-- ==== Sys2Proof/Laws/Manager.lean ====
section
/-!
SUPPORT. What the operations shared by a manager's rows, by the Kilmet link and by the crossings can do, each said once: an access of the session's
holder (R1, R499), the sending end of a flit (R24-R26), a crossing reset (R449).
-/

namespace Sys2Proof.Machine

/-! ### The manager (R1, R499) -/

/-- A manager's access changes the session's idle time alone. -/
theorem State.touchSession_cases (s : State) : s.touchSession = s ∨
    ∃ z, s.mgt.session = some z ∧ s.touchSession = { s with mgt := { s.mgt with session := some { z with last := s.now } } } := by
  unfold State.touchSession
  split
  · exact .inr ⟨_, ‹_›, rfl⟩
  · exact .inl rfl

@[simp] theorem State.touchSession_pending (s : State) : s.touchSession.pending = s.pending := by
  rcases s.touchSession_cases with h | ⟨_, _, h⟩ <;> rw [h]

@[simp] theorem State.touchSession_regs (s : State) : s.touchSession.regs = s.regs := by
  rcases s.touchSession_cases with h | ⟨_, _, h⟩ <;> rw [h]

@[simp] theorem State.touchSession_mem (s : State) : s.touchSession.mem = s.mem := by
  rcases s.touchSession_cases with h | ⟨_, _, h⟩ <;> rw [h]

@[simp] theorem State.touchSession_lay (s : State) : s.touchSession.lay = s.lay := by
  rcases s.touchSession_cases with h | ⟨_, _, h⟩ <;> rw [h]

@[simp] theorem State.touchSession_power (s : State) : s.touchSession.power = s.power := by
  rcases s.touchSession_cases with h | ⟨_, _, h⟩ <;> rw [h]

/-- A field of a register is not the session's. -/
@[simp] theorem State.touchSession_rd (s : State) (f : Fld) (i : Nat) : s.touchSession.rd f i = s.rd f i := by
  rcases s.touchSession_cases with h | ⟨_, _, h⟩
  · rw [h]
  · rw [h]; rfl

/-- A manager's row takes effect for the session's holder; without one nothing happens. -/
theorem asManager_eq (r : Bool) (f : State → State) (s : State) :
    (s.manages r = true ∧ asManager r f s = f s.touchSession) ∨ (s.manages r = false ∧ asManager r f s = s) := by
  cases h : s.manages r
  · exact .inr ⟨rfl, by simp [asManager, h]⟩
  · exact .inl ⟨rfl, by simp [asManager, h]⟩

/-! ### A flit that is sent (R24-R26) -/

/-- The sending end sends the flit whose turn it is in a replay, or, with room in the replay buffer, credit, and no data of its operation left to
acknowledge, a new one, which enters the buffer. -/
theorem State.klnSend_cases {s t : State} {m d : Nat} {f : List Byte} (h : s.klnSend m d f = some t) :
    (∃ n, (s.klnDir m d).replay = some n ∧ flitSeq f = n ∧ t.tier = s.tier ∧ t.kln.sent = s.kln.sent) ∨
    ((s.klnDir m d).replay = none ∧ flitSeq f = (s.klnDir m d).txSeq ∧ (s.klnDir m d).unacked.length < 512 ∧
      (flitKind f < 3 → s.klnCredit d (flitChan f) ≠ 0) ∧ (flitKind f = 2 → flitChan f ≠ 4 → s.klnDataOut d (flitTag f) = false)) := by
  unfold State.klnSend at h
  dsimp only at h
  split at h
  · rename_i n hn
    split at h
    · rename_i hc
      cases h
      exact .inl ⟨n, hn, hc.1, rfl, rfl⟩
    · cases h
  · rename_i hn
    split at h
    · cases h
    · rename_i hc
      simp only [not_or, not_and, not_le, ne_eq, not_not, decide_eq_true_eq, Bool.not_eq_true] at hc
      exact .inr ⟨hn, hc.1, hc.2.1, hc.2.2.1, hc.2.2.2⟩

/-! ### A crossing reset (R449) -/

/-- A crossing reset answers what is held, if anything, and leaves nothing held there. -/
theorem State.crossReset_cases (s : State) (d : Nat) :
    (s.heldAt d = 0 ∧ s.crossReset d = s) ∨ (s.heldAt d ≠ 0 ∧ s.crossReset d = (s.releaseHeld d).emit (.resetError d (s.heldAt d))) := by
  unfold State.crossReset
  split
  · exact .inl ⟨‹_›, rfl⟩
  · exact .inr ⟨‹_›, rfl⟩

end Sys2Proof.Machine
end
◆ ◆ ◆
§ Work item
Make a copy of each line in the records that has the word "exact".

§ Output of the task
  · exact .inr ⟨_, ‹_›, rfl⟩
  · exact .inl rfl
  · exact .inr ⟨rfl, by simp [asManager, h]⟩
  · exact .inl ⟨rfl, by simp [asManager, h]⟩
      exact .inl ⟨n, hn, hc.1, rfl, rfl⟩
      exact .inr ⟨hn, hc.1, hc.2.1, hc.2.2.1, hc.2.2.2⟩
  · exact .inl ⟨‹_›, rfl⟩
  · exact .inr ⟨‹_›, rfl⟩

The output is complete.